Treating our relationship (and by extension: me) as disposable once it wasn't to your liking was the deepest cut. Your total refusal to attempt reconciliation bears that out (because it would almost certainly require you to feel a great many things). You have run rough-shod over me repeatedly and I can't imagine that you'll ever appreciate how much that hurts. To the very end I've been totally in love with you; desperate to keep our relationship together. I factually KNOW that you cannot possibly understand how much this hurts, because that would involve feeling something.

Ultimately, you've done all of this in order to protect yourself. You're afraid of emotions and of intimacy of any depth. The very idea of becoming intimate with what I was going through must have been terrifying to you.

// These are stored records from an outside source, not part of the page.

-- ==== Sys2Proof/Machine/Flags.lean ====
section
/-!
DEFINITION. The flags of P (R56-R64) and every flag computation of the instruction rules: `SetNZ` (R21), `AddCore`
(R400), `Compare` (R480), BIT's flags (R423).
-/
namespace Sys2Proof.Machine

/-- The eight flags of P, bit 0 first (R56). -/
inductive Flag where
  | c | z | i | d | b | u | v | n
deriving DecidableEq, Repr

/-- The bit of P that holds a flag (R56). -/
def flagBit : Flag → Nat
  | .c => 0
  | .z => 1
  | .i => 2
  | .d => 3
  | .b => 4
  | .u => 5
  | .v => 6
  | .n => 7

/-- P with one flag written. -/
def writeFlag (p : Byte) (f : Flag) (on : Bool) : Byte :=
  if on then p ||| ((1 : Byte) <<< flagBit f) else p &&& ~~~ ((1 : Byte) <<< flagBit f)

/-- `P.f` (R18). -/
def State.flag (s : State) (f : Flag) : Bool := s.cpu.p.getLsbD (flagBit f)

/-- `P.f <- on` (R18). -/
def State.setFlag (s : State) (f : Flag) (on : Bool) : State := s.setP (writeFlag s.cpu.p f on)

/-- `SetNZ(v)` (R21). -/
def setNZ (s : State) (v : Byte) : State := (s.setFlag .z (decide (v = 0))).setFlag .n (v.getLsbD 7)

/-- The 9-bit sum of `AddCore`, in 16 bits (R400). -/
def addSum (a b : Byte) (cin : Bool) : Word := a.setWidth 16 + b.setWidth 16 + (BitVec.ofBool cin).setWidth 16

/-- The result byte of `AddCore` (R400). -/
def addResult (a b : Byte) (cin : Bool) : Byte := (addSum a b cin).setWidth 8

/-- The carry of `AddCore` (R400). -/
def addCarry (a b : Byte) (cin : Bool) : Bool := decide (0xFF < (addSum a b cin).toNat)

/-- The overflow of `AddCore` (R400). -/
def addOverflow (a b : Byte) (cin : Bool) : Bool :=
  decide ((~~~ (a.setWidth 16 ^^^ b.setWidth 16) &&& (a.setWidth 16 ^^^ addSum a b cin)) &&& (0x0080 : Word) ≠ 0)

/-- The flags of `AddCore` (R400). -/
def setAddFlags (s : State) (a b : Byte) (cin : Bool) : State :=
  setNZ ((s.setFlag .c (addCarry a b cin)).setFlag .v (addOverflow a b cin)) (addResult a b cin)

/-- The flags of `Compare(reg, M)` (R480). -/
def setCompareFlags (s : State) (reg m : Byte) : State :=
  ((s.setFlag .c (decide (m.toNat ≤ reg.toNat))).setFlag .z (decide (reg = m))).setFlag .n ((reg - m).getLsbD 7)

/-- The flags of BIT: Z from A & M, N and V from M (R423). -/
def setBitFlags (s : State) (a m : Byte) : State :=
  ((s.setFlag .z (decide (a &&& m = 0))).setFlag .n (m.getLsbD 7)).setFlag .v (m.getLsbD 6)

/-- The P that PLP and RTI leave of a pulled byte: B 0, U 1 (R564, R601, D6). -/
def pulledStatus (v : Byte) : Byte := (v &&& 0xCF) ||| 0x20

/-- The byte that PHP and BRK push: B 1, U 1 (R563, R600). -/
def softwareStatus (p : Byte) : Byte := p ||| 0x30

/-- The byte that IRQ and NMI entry push: B 0, U 1 (R622, R623). -/
def interruptStatus (p : Byte) : Byte := (p &&& 0xEF) ||| 0x20

end Sys2Proof.Machine
end

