-- ==== Sys2Proof/Certificates/Slice0/Obligations.lean ====
section
/-!
DEFINITION. The statements for the provers. Each docstring names the rules of spec/ the statement rests on.
-/

section
open Sys2Proof Sys2Proof.Machine

/-! Decoding. -/

/-- For every well-formed instruction, decoding its bytes gives it back, with every operand at every value, and leaves
the bytes after it (R300, R301, R303, R320).

Note: Rests on the spec's own decisions D2 and on its general-knowledge sentences. That no operand byte of an illegal
opcode is decoded is the model's choice (log 9). -/
def Obligations.DecodeOfEncodeIsTheInstruction : Prop :=
  ∀ (i : Instr) (rest : List Byte), i.WellFormed → decode (encode i ++ rest) = .ok (i, rest)

/-- Whatever three bytes stand at the head of a list, they decode to an instruction of the opcode table whose bytes
are exactly those taken; it is the illegal opcode exactly for the bytes R324 lists (R320, R324, R325). The base counts
of the instructions with a memory or immediate operand are those of R320's `cyc` column, by mode (R320, R321).

Note: Rests on the spec's own decisions D10, D13 and on its general-knowledge sentences. That no operand byte of an
illegal opcode is decoded is the model's choice (log 9). -/
def Obligations.EveryOpcodeDecodesAndHasItsCycles : Prop :=
  (∀ (op b1 b2 : Byte) (rest : List Byte), ∃ i rest',
    decode (op :: b1 :: b2 :: rest) = .ok (i, rest') ∧ i.WellFormed
      ∧ encode i ++ rest' = op :: b1 :: b2 :: rest ∧ (i = .illegal op ↔ op ∈ illegalOpcodes))
    ∧ ∀ m : Addr,
      (∀ i ∈ [Instr.adc m, .sbc m, .and m, .ora m, .eor m, .bit m, .cmp m, .cpx m, .cpy m, .lda m, .ldx m, .ldy m],
        i.WellFormed → baseCycles i = readCycles m)
        ∧ (∀ i ∈ [Instr.sta m, .stx m, .sty m], i.WellFormed → baseCycles i = writeCycles m)
        ∧ ∀ i ∈ [Instr.asl (.mem m), .lsr (.mem m), .rol (.mem m), .ror (.mem m), .inc m, .dec m],
          i.WellFormed → baseCycles i = modifyCycles m

/-- A few words written out from the encodings of R320 and R301, and one illegal opcode byte of R324, decode to the
instructions they stand for; the illegal one takes no operand byte (R612; log 9).

Note: Rests on the spec's own decisions D2, D10 and on its general-knowledge sentences. That no operand byte of an
illegal opcode is decoded is the model's choice (log 9). -/
def Obligations.WordsOfTheTableDecode : Prop :=
  decode [0x69, 0x42] = .ok (.adc (.imm 0x42), []) ∧ decode [0x31, 0x80] = .ok (.and (.izy 0x80), [])
    ∧ decode [0x1E, 0xFF, 0x12] = .ok (.asl (.mem (.abx 0x12FF)), []) ∧ decode [0xD0, 0xFE] = .ok (.bne 0xFE, [])
    ∧ decode [0xC1, 0x20] = .ok (.cmp (.izx 0x20), []) ∧ decode [0xE6, 0x10] = .ok (.inc (.zp0 0x10), [])
    ∧ decode [0xB6, 0xF0] = .ok (.ldx (.zpy 0xF0), []) ∧ decode [0x48] = .ok (.pha, [])
    ∧ decode [0x6C, 0xFF, 0x02] = .ok (.jmp (.ind 0x02FF), []) ∧ decode [0x02] = .ok (.illegal 0x02, [])

/-! The master tick. -/

/-- On a CPU tick with no transfer in flight and no cycles left, a step is the execution of the instruction fetched at
PC after the PPU cycle, then the end of the execute tick and of the master tick (R820, R821).

Note: Rests on the spec's own decisions D23. That one step is one master tick is the model's choice (log 1). -/
def Obligations.StepIsExecOfTheFetchedInstruction : Prop :=
  ∀ s : State, s.master % 3 = 0 → s.dma.transfer = false → s.cpu.cycles = 0 →
    step s = mapNext (fun t => endTick (endExecute t))
      (exec (fetchInstr (ppuClock s)).1 (fetchInstr (ppuClock s)).2)

/-- Where the three addresses from PC on have no read side effect, the instruction fetched is the one that the bytes
there decode to, it stands in the opcode table, and PC is moved past its bytes and nothing else changes (R55, R300,
R301, R365).

Note: Rests on the spec's own decisions D11, D14 and on its general-knowledge sentences. The model's fetch takes one
to three bytes and none of an illegal opcode's operand bytes (log 9). -/
def Obligations.FetchReadsTheBytesAtPc : Prop :=
  ∀ (s : State) (i : Instr) (rest : List Byte),
    (∀ k : Nat, k < 3 → PlainAddress (s.cpu.pc + BitVec.ofNat 16 k)) →
    decode [(cpuRead s s.cpu.pc).1, (cpuRead s (s.cpu.pc + 1)).1, (cpuRead s (s.cpu.pc + 2)).1] = .ok (i, rest) →
    i.WellFormed ∧ fetchInstr s = (i, s.setPc (s.cpu.pc + BitVec.ofNat 16 (1 + (operandBytes i).length)))

/-- The other master ticks: two of three only clock the PPU; a CPU tick with cycles left only counts down; with a
transfer in flight it is one DMA step, which leaves the CPU frozen. Every tick ends with the interrupt polling and
moves `master` on by one; an execute tick ends with U set and the count lowered, and nothing else (R57, R192, R620,
R820, R821).

Note: Rests on the spec's own decisions D23, D39. That one step is one master tick is the model's choice (log 1). -/
def Obligations.TicksThatDoNotFetch : Prop :=
  ∀ s : State,
    (s.master % 3 ≠ 0 → step s = .next (endTick (ppuClock s)))
      ∧ (s.master % 3 = 0 → s.dma.transfer = false → s.cpu.cycles ≠ 0 →
        step s = .next (endTick (countDown (ppuClock s))) ∧ (countDown (ppuClock s)).cpu.cycles = s.cpu.cycles - 1)
      ∧ (s.master % 3 = 0 → s.dma.transfer = true →
        step s = .next (endTick (dmaStep (ppuClock s))) ∧ (dmaStep (ppuClock s)).cpu = s.cpu)
      ∧ (∀ t, step s = .next t → t.master = s.master + 1)
      ∧ endTick s = (pollInterrupts s).setMaster (s.master + 1)
      ∧ endExecute s = { s with cpu := { s.cpu with p := s.cpu.p ||| 0x20, cycles := s.cpu.cycles - 1 } }
      ∧ countDown s = { s with cpu := { s.cpu with cycles := s.cpu.cycles - 1 } }

/-- No step and no instruction stops: the hardware has no error state (R22, R159, R632).

Note: Rests on the spec's own decisions D10 and on its general-knowledge sentences. That an illegal opcode runs rather
than is refused while ILLEGAL_LEN and ILLEGAL_CYCLES are not given (R612, D10, V-J9) is the model's choice (log 9). -/
def Obligations.EveryStepAnswersANextState : Prop :=
  (∀ s : State, ∃ t, step s = .next t) ∧ ∀ (i : Instr) (s : State), ∃ t, exec i s = .next t
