-- ==== Sys2Proof/Laws/Flags.lean ====
section
/-!
SUPPORT. What each flag computation does to every flag, and that none touches anything but P.
-/
namespace Sys2Proof.Machine

/-- Writing one flag of P and reading any (R56, R18). -/
theorem writeFlag_getLsbD (p : Byte) (f g : Flag) (on : Bool) :
    (writeFlag p f on).getLsbD (flagBit g) = if g = f then on else p.getLsbD (flagBit g) := by
  cases on <;> cases f <;> cases g <;> simp [writeFlag, flagBit]

@[simp] theorem State.flag_setFlag (s : State) (f g : Flag) (on : Bool) :
    (s.setFlag f on).flag g = if g = f then on else s.flag g := writeFlag_getLsbD s.cpu.p f g on

section Frames
variable (s : State) (v : Byte) (w : Word) (n : Nat) (f : Flag)
@[simp] theorem State.flag_setA : (s.setA v).flag f = s.flag f := rfl
@[simp] theorem State.flag_setX : (s.setX v).flag f = s.flag f := rfl
@[simp] theorem State.flag_setY : (s.setY v).flag f = s.flag f := rfl
@[simp] theorem State.flag_setSp : (s.setSp v).flag f = s.flag f := rfl
@[simp] theorem State.flag_setPc : (s.setPc w).flag f = s.flag f := rfl
@[simp] theorem State.flag_setCycles : (s.setCycles n).flag f = s.flag f := rfl
@[simp] theorem State.flag_setRam (m : Memory) : (s.setRam m).flag f = s.flag f := rfl
@[simp] theorem State.flag_setMaster : (s.setMaster n).flag f = s.flag f := rfl
@[simp] theorem State.flag_setDma (d : Dma) : (s.setDma d).flag f = s.flag f := rfl
@[simp] theorem State.flag_setPpu (q : Ppu) : (s.setPpu q).flag f = s.flag f := rfl
@[simp] theorem State.flag_setCart (c : Option Cartridge) : (s.setCart c).flag f = s.flag f := rfl
@[simp] theorem State.flag_setDraws : (s.setDraws n).flag f = s.flag f := rfl
@[simp] theorem State.flag_setPad0 (k : Pad) : (s.setPad0 k).flag f = s.flag f := rfl
@[simp] theorem State.flag_setPad1 (k : Pad) : (s.setPad1 k).flag f = s.flag f := rfl
end Frames

/-- `SetNZ` on every flag (R21). -/
theorem setNZ_flags (s : State) (v : Byte) (f : Flag) : (setNZ s v).flag f = nzFlags s v f := by
  cases f <;> simp [setNZ, nzFlags]

/-- What a flag computation may do: another P, nothing else. -/
def OnlyP (s t : State) : Prop := t = s.setP t.cpu.p

theorem OnlyP.setFlag (s : State) (f : Flag) (on : Bool) : OnlyP s (s.setFlag f on) := rfl

theorem OnlyP.setNZ (s : State) (v : Byte) : OnlyP s (setNZ s v) := rfl

theorem OnlyP.setAddFlags (s : State) (a b : Byte) (c : Bool) : OnlyP s (setAddFlags s a b c) := rfl

theorem OnlyP.setCompareFlags (s : State) (r m : Byte) : OnlyP s (setCompareFlags s r m) := rfl

theorem OnlyP.setBitFlags (s : State) (a m : Byte) : OnlyP s (setBitFlags s a m) := rfl

/-- The flags of a compare (R480). -/
theorem setCompareFlags_flags (s : State) (r m : Byte) (f : Flag) :
    (setCompareFlags s r m).flag f = cnzFlags s (decide (m.toNat ≤ r.toNat)) (r - m) f := by
  have hz : (decide (r = m)) = decide (r - m = 0) := by
    rw [decide_eq_decide]
    constructor
    · intro h; simp [h]
    · intro h; exact sub_eq_zero.mp h
  cases f <;> simp [setCompareFlags, cnzFlags, nzFlags, hz]

/-- The flags of AddCore (R400). -/
theorem setAddFlags_flags (s : State) (a b : Byte) (c : Bool) (f : Flag) :
    (setAddFlags s a b c).flag f =
      if f = .v then addOverflow a b c else cnzFlags s (addCarry a b c) (addResult a b c) f := by
  cases f <;> simp [setAddFlags, setNZ_flags, cnzFlags, nzFlags]

/-- The flags of BIT (R423). -/
theorem setBitFlags_flags (s : State) (a m : Byte) (f : Flag) :
    (setBitFlags s a m).flag f =
      if f = .z then decide (a &&& m = 0) else if f = .n then m.getLsbD 7
      else if f = .v then m.getLsbD 6 else s.flag f := by
  cases f <;> simp [setBitFlags]

/-- PLP and RTI take six flags from the pulled byte, B is 0 and U is 1 (R564, R601, D6). -/
theorem pulledStatus_flags (v : Byte) (f : Flag) :
    (pulledStatus v).getLsbD (flagBit f) = if f = .b then false else if f = .u then true else v.getLsbD (flagBit f) := by
  cases f <;> simp [pulledStatus, flagBit]

end Sys2Proof.Machine
end

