/-! Decoding: words written out from the encodings of the rules and the formats of R301. -/

/-- R401, R402: `69` IMM, `FD` ABX. -/
theorem test_decode_arithmetic :
    decode [0x69, 0x42] = .ok (.adc (.imm 0x42), []) ∧ decode [0xFD, 0x34, 0x12] = .ok (.sbc (.abx 0x1234), []) := by
  decide

/-- R420-R423. -/
theorem test_decode_logical :
    decode [0x31, 0x80] = .ok (.and (.izy 0x80), []) ∧ decode [0x15, 0x44] = .ok (.ora (.zpx 0x44), [])
      ∧ decode [0x59, 0xFF, 0x20] = .ok (.eor (.aby 0x20FF), []) ∧ decode [0x2C, 0x02, 0x20] = .ok (.bit (.abs 0x2002), [])
      := by decide

/-- R440-R443. -/
theorem test_decode_shifts :
    decode [0x0A] = .ok (.asl .acc, []) ∧ decode [0x5E, 0xFF, 0x12] = .ok (.lsr (.mem (.abx 0x12FF)), [])
      ∧ decode [0x26, 0x20] = .ok (.rol (.mem (.zp0 0x20)), []) ∧ decode [0x6E, 0x00, 0x03] = .ok (.ror (.mem (.abs 0x0300)), [])
      := by decide

/-- R461-R468. -/
theorem test_decode_branches :
    decode [0x90, 0x10] = .ok (.bcc 0x10, []) ∧ decode [0xB0, 0x10] = .ok (.bcs 0x10, [])
      ∧ decode [0xF0, 0xFE] = .ok (.beq 0xFE, []) ∧ decode [0xD0, 0xF7] = .ok (.bne 0xF7, [])
      ∧ decode [0x30, 0x80] = .ok (.bmi 0x80, []) ∧ decode [0x10, 0x7F] = .ok (.bpl 0x7F, [])
      ∧ decode [0x50, 0x02] = .ok (.bvc 0x02, []) ∧ decode [0x70, 0x00] = .ok (.bvs 0x00, []) := by decide

/-- R481-R483. -/
theorem test_decode_compares :
    decode [0xC1, 0x20] = .ok (.cmp (.izx 0x20), []) ∧ decode [0xE0, 0x09] = .ok (.cpx (.imm 0x09), [])
      ∧ decode [0xCC, 0x01, 0x02] = .ok (.cpy (.abs 0x0201), []) := by decide

/-- R500-R505. -/
theorem test_decode_increments :
    decode [0xFE, 0xFF, 0x12] = .ok (.inc (.abx 0x12FF), []) ∧ decode [0xC6, 0x10] = .ok (.dec (.zp0 0x10), [])
      ∧ decode [0xE8] = .ok (.inx, []) ∧ decode [0xC8] = .ok (.iny, []) ∧ decode [0xCA] = .ok (.dex, [])
      ∧ decode [0x88] = .ok (.dey, []) := by decide

/-- R520-R525. -/
theorem test_decode_loads_and_stores :
    decode [0xA1, 0xFE] = .ok (.lda (.izx 0xFE), []) ∧ decode [0xBE, 0xF0, 0x12] = .ok (.ldx (.aby 0x12F0), [])
      ∧ decode [0xB4, 0xF0] = .ok (.ldy (.zpx 0xF0), []) ∧ decode [0x91, 0x40] = .ok (.sta (.izy 0x40), [])
      ∧ decode [0x96, 0xFF] = .ok (.stx (.zpy 0xFF), []) ∧ decode [0x94, 0x01] = .ok (.sty (.zpx 0x01), []) := by decide

/-- R526-R531. -/
theorem test_decode_transfers :
    decode [0xAA] = .ok (.tax, []) ∧ decode [0xA8] = .ok (.tay, []) ∧ decode [0x8A] = .ok (.txa, [])
      ∧ decode [0x98] = .ok (.tya, []) ∧ decode [0xBA] = .ok (.tsx, []) ∧ decode [0x9A] = .ok (.txs, []) := by decide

Likewise you can't allow yourself to feel bad about anything you've done. You can't let it happen, you can't doubt yourself, so you harden your position and become even more unsympathetic, you become dismissive and cold.

I'm willing to bet that this state of affairs has dogged all of your relationships; after all, the only common feature of all of your dissatisfying relationships is YOU. As long as this state persists, it's going to not only wreck any relationships you have in the future, it's going to prevent you from ever being truly intimate with yourself or anybody else.

That said, it would have been my great pleasure to become intimate with that part of your personal growth. Marriage is supposed to be a collaboration, a synergy. It would have been unthinkable for me to refuse to be a part of your self discovery and growth. Unconscionable! It might have been difficult, heart-rending work, but I would have done it. I would have been there. That's what marriage is: WORK. So when it came to it, you quit. You quit early on! The reason I became as depressed and paranoid as I did was partly because you pulled away. I definitely felt it and it terrified me. It ultimately prevented me from approaching you, how do you approach someone who's so emotionally disengaged? You were my wife! I loved you! But the more you pulled away, the more depressed I became, who could I turn to if not my wife? It definitely took both of us to get here, but you're the one who threw us under the bus. This divorce is all on YOU.

I sincerely, deeply, truly hope that you deal with your emotional issues (of which the narcissistic tendencies are only a symptom), because they're going to destroy your relationships. You are capable of such lavish affection and love, I miss it so very much. But when a relationship starts to get deeper than surface level (or stray from "happy", or whatever your "plan" is), you disengage and become a cold, calculating surgeon. You excise yourself from the relationship and ultimately discard it. Again, you do this as a means of protecting yourself from truly feeling things, and that is the greatest tragedy. You deserve to be whole and happy as much as anybody on Earth, but until you can genuinely open yourself to the rich pageant of emotions in yourself and others, happiness will exist only as a surface level veneer, a façade; real happiness will forever elude you.